** Available data follows **

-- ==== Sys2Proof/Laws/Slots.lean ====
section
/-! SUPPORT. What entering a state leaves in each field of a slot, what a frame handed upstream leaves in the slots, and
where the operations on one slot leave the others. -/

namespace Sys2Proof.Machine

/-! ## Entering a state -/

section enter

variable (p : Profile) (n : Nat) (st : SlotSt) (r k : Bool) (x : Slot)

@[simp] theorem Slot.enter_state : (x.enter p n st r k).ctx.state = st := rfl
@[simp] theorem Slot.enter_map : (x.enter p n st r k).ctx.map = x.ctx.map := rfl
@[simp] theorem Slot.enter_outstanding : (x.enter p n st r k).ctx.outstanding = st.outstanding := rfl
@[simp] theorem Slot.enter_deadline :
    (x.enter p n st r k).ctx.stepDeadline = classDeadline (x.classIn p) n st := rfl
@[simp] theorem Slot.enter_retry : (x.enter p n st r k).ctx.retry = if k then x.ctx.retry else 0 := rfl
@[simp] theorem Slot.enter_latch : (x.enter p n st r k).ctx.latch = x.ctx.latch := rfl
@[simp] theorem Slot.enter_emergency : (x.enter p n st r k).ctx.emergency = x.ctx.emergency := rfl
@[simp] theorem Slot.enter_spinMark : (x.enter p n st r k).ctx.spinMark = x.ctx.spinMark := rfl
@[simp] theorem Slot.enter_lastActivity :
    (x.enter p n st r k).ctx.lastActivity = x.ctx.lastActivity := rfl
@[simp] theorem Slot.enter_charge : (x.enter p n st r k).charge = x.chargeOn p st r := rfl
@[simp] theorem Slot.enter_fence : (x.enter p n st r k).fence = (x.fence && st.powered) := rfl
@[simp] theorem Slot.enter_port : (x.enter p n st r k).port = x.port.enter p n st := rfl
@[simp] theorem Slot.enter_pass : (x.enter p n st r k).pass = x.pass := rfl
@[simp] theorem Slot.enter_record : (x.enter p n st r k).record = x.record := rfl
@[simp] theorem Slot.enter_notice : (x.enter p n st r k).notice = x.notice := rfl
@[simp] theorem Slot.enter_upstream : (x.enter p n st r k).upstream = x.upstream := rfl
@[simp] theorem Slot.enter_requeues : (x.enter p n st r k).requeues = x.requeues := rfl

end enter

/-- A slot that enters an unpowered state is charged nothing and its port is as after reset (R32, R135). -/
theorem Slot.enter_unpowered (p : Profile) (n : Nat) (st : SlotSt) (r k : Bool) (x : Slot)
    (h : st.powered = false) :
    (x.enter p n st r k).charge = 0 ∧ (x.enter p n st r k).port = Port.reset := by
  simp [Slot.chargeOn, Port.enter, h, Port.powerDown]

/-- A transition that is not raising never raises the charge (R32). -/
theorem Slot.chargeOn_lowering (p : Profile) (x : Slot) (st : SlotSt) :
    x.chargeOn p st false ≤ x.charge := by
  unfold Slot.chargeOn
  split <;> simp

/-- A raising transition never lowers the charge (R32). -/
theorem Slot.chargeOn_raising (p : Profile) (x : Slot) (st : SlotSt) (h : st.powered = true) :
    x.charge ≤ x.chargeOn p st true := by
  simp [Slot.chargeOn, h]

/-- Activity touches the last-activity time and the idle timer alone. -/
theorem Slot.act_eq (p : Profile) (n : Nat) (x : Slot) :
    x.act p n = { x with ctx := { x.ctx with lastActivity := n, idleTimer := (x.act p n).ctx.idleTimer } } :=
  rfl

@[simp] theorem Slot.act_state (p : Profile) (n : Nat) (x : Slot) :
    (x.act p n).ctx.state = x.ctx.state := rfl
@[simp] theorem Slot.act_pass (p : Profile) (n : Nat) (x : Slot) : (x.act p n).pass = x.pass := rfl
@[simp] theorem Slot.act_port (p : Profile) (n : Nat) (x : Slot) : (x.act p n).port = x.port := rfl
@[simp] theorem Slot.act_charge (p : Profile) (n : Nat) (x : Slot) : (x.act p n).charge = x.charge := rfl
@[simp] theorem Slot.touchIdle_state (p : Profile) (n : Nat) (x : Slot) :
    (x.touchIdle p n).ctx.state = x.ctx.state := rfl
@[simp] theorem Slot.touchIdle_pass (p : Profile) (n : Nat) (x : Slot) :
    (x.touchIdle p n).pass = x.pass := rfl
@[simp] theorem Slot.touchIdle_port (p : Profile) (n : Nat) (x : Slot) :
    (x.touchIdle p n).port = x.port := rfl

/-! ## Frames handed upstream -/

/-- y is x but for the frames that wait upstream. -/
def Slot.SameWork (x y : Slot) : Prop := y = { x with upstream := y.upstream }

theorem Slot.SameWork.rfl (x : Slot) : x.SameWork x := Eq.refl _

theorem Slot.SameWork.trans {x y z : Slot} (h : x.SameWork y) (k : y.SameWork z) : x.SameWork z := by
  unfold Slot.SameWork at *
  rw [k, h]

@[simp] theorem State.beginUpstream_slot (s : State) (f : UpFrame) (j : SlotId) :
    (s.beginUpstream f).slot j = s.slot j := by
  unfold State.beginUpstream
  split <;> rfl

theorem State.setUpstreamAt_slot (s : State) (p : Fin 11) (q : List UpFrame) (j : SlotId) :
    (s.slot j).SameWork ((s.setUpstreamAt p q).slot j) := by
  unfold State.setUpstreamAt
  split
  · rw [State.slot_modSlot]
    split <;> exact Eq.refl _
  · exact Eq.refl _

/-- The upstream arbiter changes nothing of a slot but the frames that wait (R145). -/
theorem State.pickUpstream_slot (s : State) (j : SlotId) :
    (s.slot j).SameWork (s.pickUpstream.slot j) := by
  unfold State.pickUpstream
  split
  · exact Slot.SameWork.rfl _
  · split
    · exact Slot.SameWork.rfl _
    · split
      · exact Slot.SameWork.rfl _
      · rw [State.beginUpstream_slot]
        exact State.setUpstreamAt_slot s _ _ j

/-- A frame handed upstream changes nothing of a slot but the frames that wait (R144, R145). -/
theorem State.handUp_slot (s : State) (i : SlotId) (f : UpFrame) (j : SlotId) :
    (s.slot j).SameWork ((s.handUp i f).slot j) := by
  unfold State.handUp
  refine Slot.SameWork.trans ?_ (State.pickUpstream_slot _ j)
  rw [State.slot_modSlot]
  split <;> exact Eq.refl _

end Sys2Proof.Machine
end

** End of Available data **

- Work request: Print exactly the lines above from the one with "split <;> rfl" to the one with "theorem State.pickUpstream_slot (s", including both.

- Finished task:
  split <;> rfl

theorem State.setUpstreamAt_slot (s : State) (p : Fin 11) (q : List UpFrame) (j : SlotId) :
    (s.slot j).SameWork ((s.setUpstreamAt p q).slot j) := by
  unfold State.setUpstreamAt
  split
  · rw [State.slot_modSlot]
    split <;> exact Eq.refl _
  · exact Eq.refl _

/-- The upstream arbiter changes nothing of a slot but the frames that wait (R145). -/
theorem State.pickUpstream_slot (s : State) (j : SlotId) :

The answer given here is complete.